* _TO DO_
Pull every line containing "FrameCluster" from the entries.

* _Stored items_
===============

-- ==== Sys2Proof/Laws/FrameAster.lean ====
section
/-!
SUPPORT. Laws/FrameAster.lean: which parts of the state the operations of Machine/Aster.lean may change.
-/
namespace Sys2Proof.Laws
set_option Elab.async false
open Sys2Proof.Machine

theorem astStat_chg (x0 : ℕ) (x1 : ℕ) (x2 : State) :
    Chg 146 x2 (astStat x0 x1 x2) := by
  unfold astStat
  try dsimp only
  exact (.after (satAdd_chg ..) (.refl _ _))

theorem readGolden_chg (x0 : ℕ) (x1 : State) :
    Chg 67141778 x1 (readGolden x0 x1).2 := by
  unfold readGolden
  try dsimp only
  exact (.ite (.refl _ _) (.each (.after (askBursts_chg ..) (.refl _ _)) (fun _ _ => (.ite (.after (hbmCorrected_chg
      ..) (.refl _ _)) (.ite (.after (hbmUncorrected_chg ..) (.refl _ _)) (.refl _ _))))))

theorem goldenRead_chg (x0 : State) :
    Chg 71336082 x0 (goldenRead x0) := by
  unfold goldenRead
  try dsimp only
  refine .ite ?_ ?_
  · refine .ite ?_ ?_
    · refine .after (raise_chg ..) ?_
      refine .after (causeSet_chg ..) ?_
      refine .after (State_setBit_chg ..) ?_
      refine .upd ?_
      exact (.after (readGolden_chg ..) (.refl _ _))
    · refine .upd ?_
      exact (.after (readGolden_chg ..) (.refl _ _))
  · exact (.refl _ _)

theorem execGoldenRecordRead_chg (x0 : State) :
    OChg 71336082 x0 (execGoldenRecordRead x0) := by
  unfold execGoldenRecordRead
  try dsimp only
  exact (.run (.after (goldenRead_chg ..) (.refl _ _)))

theorem tdcLose_chg (x0 : ℕ) (x1 : State) :
    Chg 146 x1 (tdcLose x0 x1) := by
  unfold tdcLose
  try dsimp only
  exact (.after (raise_chg ..) (.after (glvCnt_chg ..) (.after (glvCause_chg ..) (.refl _ _))))

theorem tdcToAster_chg (x0 : ℕ) (x1 : ℕ) (x2 : State) :
    Chg 4194450 x2 (tdcToAster x0 x1 x2) := by
  unfold tdcToAster
  try dsimp only
  refine .ite ?_ ?_
  · exact (.after (raise_chg ..) (.after (astStat_chg ..) (.after (causeSet_chg ..) (.refl _ _))))
  · exact (.upd (.refl _ _))

theorem tdcEdge_chg (x0 : ℕ) (x1 : ℕ) (x2 : Bool) (x3 : State) :
    Chg 6291602 x3 (tdcEdge x0 x1 x2 x3) := by
  unfold tdcEdge
  try dsimp only
  refine .ite ?_ ?_
  · refine .ite ?_ ?_
    · exact (.after (tdcLose_chg ..) (.refl _ _))
    · refine .ite ?_ ?_
      · refine .after (tdcToAster_chg ..) ?_
        refine .after (glvCnt_chg ..) ?_
        exact (.upd (.refl _ _))
      · refine .after (timeCapture_chg ..) ?_
        refine .after (tdcToAster_chg ..) ?_
        refine .after (glvCnt_chg ..) ?_
        exact (.upd (.refl _ _))
  · exact (.refl _ _)

theorem execTdcEdge_chg (x0 : BitVec 6) (x1 : Bool) (x2 : BitVec 6) (x3 : State) :
    OChg 6291602 x3 (execTdcEdge x0 x1 x2 x3) := by
  unfold execTdcEdge
  try dsimp only
  exact (.run (.after (tdcEdge_chg ..) (.refl _ _)))

theorem tdcAssign_chg (x0 : Word64) (x1 : State) :
    Chg 4194450 x1 (tdcAssign x0 x1) := by
  unfold tdcAssign
  try dsimp only
  refine .after (astStat_chg ..) ?_
  exact (.upd (.refl _ _))

theorem lksMark_chg (x0 : Word64) (x1 : LksMark) (x2 : State) :
    Chg 8388608 x2 (lksMark x0 x1 x2) := by
  unfold lksMark
  try dsimp only
  exact (.upd (.refl _ _))

theorem trigRecord_chg (x0 : AstEntry) (x1 : Word32) (x2 : State) :
    Chg 12582914 x2 (trigRecord x0 x1 x2) := by
  unfold trigRecord
  try dsimp only
  refine .after (lksMark_chg ..) ?_
  refine .after (State_setReg_chg ..) ?_
  refine .after (State_setReg_chg ..) ?_
  refine .after (State_setReg_chg ..) ?_
  refine .after (State_setReg_chg ..) ?_
  refine .after (State_setReg_chg ..) ?_
  refine .after (State_setReg64_chg ..) ?_
  exact (.upd (.refl _ _))

theorem trigAction_chg (x0 : AstEntry) (x1 : Word32) (x2 : State) :
    Chg 12583058 x2 (trigAction x0 x1 x2) := by
  unfold trigAction
  try dsimp only
  exact (.after (raise_chg ..) (.after (astStat_chg ..) (.ite (.after (lksMark_chg ..) (.refl _ _)) (.after
      (trigRecord_chg ..) (.refl _ _)))))

theorem setPause_chg (x0 : State) :
    Chg 2 x0 (setPause x0) := by
  unfold setPause
  try dsimp only
  exact (.after (State_setBit_chg ..) (.refl _ _))

theorem astStop_chg (x0 : Word64) (x1 : State) :
    Chg 4194450 x1 (astStop x0 x1) := by
  unfold astStop
  try dsimp only
  refine .ite ?_ ?_
  · exact (.refl _ _)
  · refine .after (raise_chg ..) ?_
    refine .after (setPause_chg ..) ?_
    exact (.upd (.refl _ _))
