-- ==== Sys2Proof/Laws/FrameCluster.lean ====
section
/-!
SUPPORT. Laws/FrameCluster.lean: which parts of the state the operations of Machine/Cluster.lean may change.
-/
namespace Sys2Proof.Laws
set_option Elab.async false
open Sys2Proof.Machine

theorem State_setPort_chg (x0 : State) (x1 : ℕ) (x2 : ℕ) (x3 : PortCtx) :
    Chg 512 x0 (State.setPort x0 x1 x2 x3) := by
  unfold State.setPort
  try dsimp only
  exact (.upd (.refl _ _))

theorem orphanRead_chg (x0 : ℕ) (x1 : ℕ) (x2 : ℕ) (x3 : ℕ) (x4 : ℕ) (x5 : Option ℕ) (x6 : Word64) (x7 : State) :
    Chg 658 x7 (orphanRead x0 x1 x2 x3 x4 x5 x6 x7) := by
  unfold orphanRead
  try dsimp only
  refine .ite ?_ ?_
  · refine .upd ?_
    exact (.ite (.after (State_setFld_chg ..) (.after (cluCause_chg ..) (.refl _ _))) (.after (cluCause_chg ..)
        (.refl _ _)))
  · exact (.ite (.after (State_setFld_chg ..) (.after (cluCause_chg ..) (.refl _ _))) (.after (cluCause_chg ..)
        (.refl _ _)))

theorem readSel_chg (x0 : Exec) (x1 : ℕ) (x2 : ℕ) (x3 : ℕ) (x4 : ℕ) (x5 : Sel) (x6 : State) :
    Chg 658 x6 (readSel x0 x1 x2 x3 x4 x5 x6).2 := by
  unfold readSel
  try dsimp only
  split
  · refine .ite2 ?_ ?_
    · exact (.mk2 (.ite (.after (cluCause_chg ..) (.refl _ _)) (.refl _ _)))
    · exact (.mk2 (.after (orphanRead_chg ..) (.ite (.after (cluCause_chg ..) (.refl _ _)) (.refl _ _))))
  · exact (.ite (.after (cluCause_chg ..) (.refl _ _)) (.refl _ _))
  · refine .ite2 ?_ ?_
    · exact (.mk2 (.ite (.after (cluCause_chg ..) (.refl _ _)) (.refl _ _)))
    · refine .mk2 ?_
      refine .after (cluCnt_chg ..) ?_
      refine .upd ?_
      exact (.ite (.after (cluCause_chg ..) (.refl _ _)) (.refl _ _))
  · exact (.refl _ _)
  · exact (.refl _ _)
  · refine .ite2 ?_ ?_
    · exact (.mk2 (.refl _ _))
    · exact (.mk2 (.after (orphanRead_chg ..) (.refl _ _)))
  · exact (.refl _ _)

theorem readAll_chg (x0 : Exec) (x1 : ℕ) (x2 : ℕ) (x3 : ℕ) (x4 : List Sel) (x5 : State) :
    Chg 658 x5 (readAll x0 x1 x2 x3 x4 x5).2 := by
  unfold readAll
  try dsimp only
  exact (.fold2 (.refl _ _) (fun _ _ => (.after (readSel_chg ..) (.refl _ _))))

theorem pushEffect_chg (x0 : ℕ) (x1 : ℕ) (x2 : ℕ) (x3 : ℕ) (x4 : EffKind) (x5 : State) :
    Chg 1024 x5 (pushEffect x0 x1 x2 x3 x4 x5) := by
  unfold pushEffect
  try dsimp only
  exact (.upd (.refl _ _))

theorem issueVerify_chg (x0 : Exec) (x1 : ℕ) (x2 : ℕ) (x3 : ℕ) (x4 : ℕ) (x5 : State) :
    Chg 1682 x5 (issueVerify x0 x1 x2 x3 x4 x5) := by
  unfold issueVerify
  try dsimp only
  refine .ite ?_ ?_
  · refine .after (pushEffect_chg ..) ?_
    refine .ite ?_ ?_
    · refine .after (cluCause_chg ..) ?_
      refine .upd ?_
      exact (.after (readSel_chg ..) (.refl _ _))
    · refine .upd ?_
      exact (.after (readSel_chg ..) (.refl _ _))
  · refine .ite ?_ ?_
    · refine .after (cluCause_chg ..) ?_
      refine .upd ?_
      exact (.after (readSel_chg ..) (.refl _ _))
    · refine .upd ?_
      exact (.after (readSel_chg ..) (.refl _ _))

theorem issueWord_chg (x0 : Exec) (x1 : ℕ) (x2 : ℕ) (x3 : ℕ) (x4 : InstrWord) (x5 : State) :
    Chg 1682 x5 (issueWord x0 x1 x2 x3 x4 x5) := by
  unfold issueWord
  try dsimp only
  refine .ite ?_ ?_
  · exact (.after (cluCause_chg ..) (.refl _ _))
  · split
    · exact (.refl _ _)
    · exact (.after (cluCause_chg ..) (.refl _ _))
    · exact (.after (issueVerify_chg ..) (.refl _ _))
    · exact (.after (pushEffect_chg ..) (.after (readAll_chg ..) (.refl _ _)))
    · exact (.after (pushEffect_chg ..) (.after (readAll_chg ..) (.refl _ _)))
    · exact (.after (pushEffect_chg ..) (.after (readAll_chg ..) (.refl _ _)))
    · exact (.after (pushEffect_chg ..) (.after (readAll_chg ..) (.refl _ _)))
    · exact (.after (pushEffect_chg ..) (.after (readAll_chg ..) (.refl _ _)))
    · exact (.after (pushEffect_chg ..) (.after (readAll_chg ..) (.refl _ _)))

theorem issueBp_chg (x0 : Exec) (x1 : ℕ) (x2 : ℕ) (x3 : State) :
    Chg 1682 x3 (issueBp x0 x1 x2 x3) := by
  unfold issueBp
  try dsimp only
  refine .ite ?_ ?_
  · exact (.refl _ _)
  · refine .upd ?_
    exact (.after (issueWord_chg ..) (.refl _ _))

theorem issueRest_chg (x0 : Exec) (x1 : State) :
    Chg 1682 x1 (issueRest x0 x1) := by
  unfold issueRest
  try dsimp only
  exact (.each (.refl _ _) (fun _ _ => (.after (issueBp_chg ..) (.refl _ _))))

theorem raceAt_chg (x0 : Effect) (x1 : Word64) (x2 : State) :
    Chg 658 x2 (raceAt x0 x1 x2) := by
  unfold raceAt
  try dsimp only
  exact (.after (cluCnt_chg ..) (.after (cluCause_chg ..) (.refl _ _)))

theorem writeEffect_chg (x0 : Effect) (x1 : State) :
    Chg 1682 x1 (writeEffect x0 x1) := by
  unfold writeEffect
  try dsimp only
  split
  · exact (.upd (.refl _ _))
  · exact (.upd (.refl _ _))
  · exact (.upd (.refl _ _))
  · exact (.after (State_setPort_chg ..) (.refl _ _))
  · exact (.after (State_setPort_chg ..) (.refl _ _))
  · exact (.refl _ _)
  · exact (.after (markMismatch_chg ..) (.after (cluCnt_chg ..) (.refl _ _)))

theorem afterIssue_chg (x0 : Access) (x1 : State) :
    Chg 658 x1 (afterIssue x0 x1) := by
  unfold afterIssue
  try dsimp only
  exact (.after (cluCnt_chg ..) (.after (State_setPort_chg ..) (.refl _ _)))

theorem takeEffects_chg (x0 : ℕ) (x1 : Word64) (x2 : State) :
    Chg 296602 x2 (takeEffects x0 x1 x2) := by
  unfold takeEffects
  try dsimp only
  refine .each ?_ (fun _ _ => ?_)
  · refine .after (memGroup_chg ..) ?_
    refine .each ?_ (fun _ _ => ?_)
    · refine .each ?_ (fun _ _ => ?_)
      · refine .each ?_ (fun _ _ => ?_)
        · exact (.upd (.refl _ _))
        · exact (.after (raceAt_chg ..) (.refl _ _))
      · exact (.after (writeEffect_chg ..) (.refl _ _))
    · exact (.after (afterIssue_chg ..) (.refl _ _))
  · exact (.after (dspIssue_chg ..) (.refl _ _))

end Sys2Proof.Laws
end

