theorem waveTimeout_quiet (h : s.img.valid = false ∨ isConductor s = false ∨ s.fld Reg.SCH_WAVE_TIMEOUT 0 16 = 0 ∨
    s.wave.timedOut = some (s.wave.c + 1) ∨ condComplete s = true) : waveTimeout s = s := by
  rw [waveTimeout_eq]
  refine if_neg ?_
  rcases h with h | h | h | h | h <;> simp [h]

theorem timeoutNoted_raised : (raise 0x093 (timeoutNoted s)).wave = { s.wave with timedOut := some (s.wave.c + 1) } ∧
    (raise 0x093 (timeoutNoted s)).pendBit 0x093 = true ∧ RegsBut [pendReg 0x093] s (raise 0x093 (timeoutNoted s)) ∧
    Changes [.regs, .out, .host, .wave] s (raise 0x093 (timeoutNoted s)) := by
  have hframe : Chg 2194 s (raise 0x093 (timeoutNoted s)) := .after (raise_chg ..) (.upd (.refl _ _))
  exact ⟨(raise_chg ..).same .wave (by decide), raise_pendBit (eventAbsent_low (by decide) _),
    regsBut_raise 0x093 (timeoutNoted s), hframe.changes⟩

end

end Sys2Proof.Proofs
end

section
/-!
Proofs of the family 04_speculation: COMMIT and SQUASH_RELAY at the module, and the obligation about the messages of the commit
wave (O33).
-/
namespace Sys2Proof.Proofs
open Sys2Proof.Machine Sys2Proof.Laws

/-! ### COMMIT at the module (R139, R140) -/

section
variable {m n : Word64} {s : State}

theorem applyWave_commit (htype : wmType m = 2) : applyWave m s = modCommit m s := by
  rw [applyWave, if_neg (by simp [htype]), if_neg (by simp [htype]), if_pos htype]

theorem modCommit_repeated (hle : cycLe (wmCycle m s.sch.committed) s.sch.committed = true) : modCommit m s = spcAdd 15 1 s :=
  if_pos hle

/-- The cycle whose COMMIT is the next in turn: those that wait, and one held for a late commit, come before it. -/
def commitTurn (s : State) : Word64 := s.sch.committed + BitVec.ofNat 64 (s.sch.commitQ.length + b2n s.wave.lateHeld + 1)

/-- A COMMIT for cycle `n` in its turn is judged by the state of the cycle. -/
def commitJudged (n : Word64) (s : State) : State :=
  match s.sch.cycles.find? (fun c => c.num == n) with
  | some c => if c.st = .ready then applyCommit s else protocolError s
  | none => if cycLt s.sch.hiFinished n then protocolError s else applyCommit s

theorem commitJudged_finished {c : CycRec} (hfind : s.sch.cycles.find? (fun c => c.num == n) = some c) :
    commitJudged n s = if c.st = .ready then applyCommit s else protocolError s := by
  rw [commitJudged, hfind]

theorem commitJudged_unfinished (hfind : s.sch.cycles.find? (fun c => c.num == n) = none) :
    commitJudged n s = if cycLt s.sch.hiFinished n then protocolError s else applyCommit s := by
  rw [commitJudged, hfind]

/-- A COMMIT for a cycle that has not committed is judged by its turn. -/
theorem modCommit_fresh (hle : cycLe (wmCycle m s.sch.committed) s.sch.committed = false) : modCommit m s =
    if cycLt (wmCycle m s.sch.committed) (commitTurn s) then s
    else if wmCycle m s.sch.committed ≠ commitTurn s then protocolError s
    else commitJudged (wmCycle m s.sch.committed) s :=
  (if_neg (by simp [hle])).trans rfl
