-- ==== Sys2Proof/Syntax.lean ====
section
/-!
DEFINITION. The operations of the frame receiver (R2, R77: they stand where an instruction set's instructions would stand),
the words that select them, and the cycle input records (R71).
-/

namespace Sys2Proof

/-- The operations, one constructor for each row of the opcode table (R77). -/
inductive Instr where
  /-- RESET (R190), selected by the RST word `1`. -/
  | reset
  /-- ACCEPT_BYTE (R102), selected by the RX word `1dddddddd`; `d` is the data byte. -/
  | acceptByte (d : Byte)
  /-- NO_BYTE (R106), selected by the RX word `0dddddddd`. It has no operand: d is ignored (R73). -/
  | noByte
  /-- LIVE_ACTIVE (R123), selected by the LVS word `0`. -/
  | liveActive
  /-- LIVE_STALE (R125), selected by the LVS word `1`. -/
  | liveStale
  /-- FRAME_NONE (R141), selected by the FCS word `0`. -/
  | frameNone
  /-- FRAME_COMPLETE (R142), selected by the FCS word `1`. -/
  | frameComplete
deriving DecidableEq, Repr

/-- The four selector formats of the opcode map (R77). -/
inductive Format where
  | rst
  | rxw
  | lvs
  | fcs
deriving DecidableEq, Repr

/-- A selector word with its format. The three one-bit formats share the words 0 and 1, so a word has a meaning only together
with its format (R77). -/
inductive OpWord where
  | rst (w : Selector)
  | rxw (w : RxWord)
  | lvs (w : Selector)
  | fcs (w : Selector)
deriving DecidableEq, Repr

/-- The kind of a present (R78, D16). -/
inductive PresentKind where
  /-- A present of a completed frame. -/
  | frame
  /-- The stale-link present of the all-zero buffer. -/
  | blank
deriving DecidableEq, Repr

/-- The core-cycle phase (R28, R148). -/
inductive Phase where
  | accumulating
  | presenting
deriving DecidableEq, Repr

/-- The cycle input record CIN of the block alone (R71). -/
structure Cin where
  /-- The `rst` input: true selects RESET (R76). -/
  rst : Bool
  /-- The time sample, a TIME_W-bit value (R33). -/
  now : Nat
  /-- The RX word (R72). -/
  rxw : RxWord
deriving DecidableEq, Repr

/-- What the environment does before and in one core cycle (R182): the bytes that arrive between the cycle before and this one,
and the inputs of this cycle. The RX word is formed from the transport's queue (R87). -/
structure CycleInput where
  /-- The bytes that arrive before the cycle, in the order sent. -/
  arrivals : List Byte
  /-- The `rst` input of the cycle. -/
  rst : Bool
  /-- The time sample of the cycle. -/
  now : Nat
  /-- What `rx_data` carries if no byte is available; the block ignores it (R70, R73). -/
  bus : Byte
deriving DecidableEq, Repr

end Sys2Proof
end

===============

* _ANSWER TO THIS EXERCISE_
-- ==== Sys2Proof/Laws/FrameCluster.lean ====
SUPPORT. Laws/FrameCluster.lean: which parts of the state the operations of Machine/Cluster.lean may change.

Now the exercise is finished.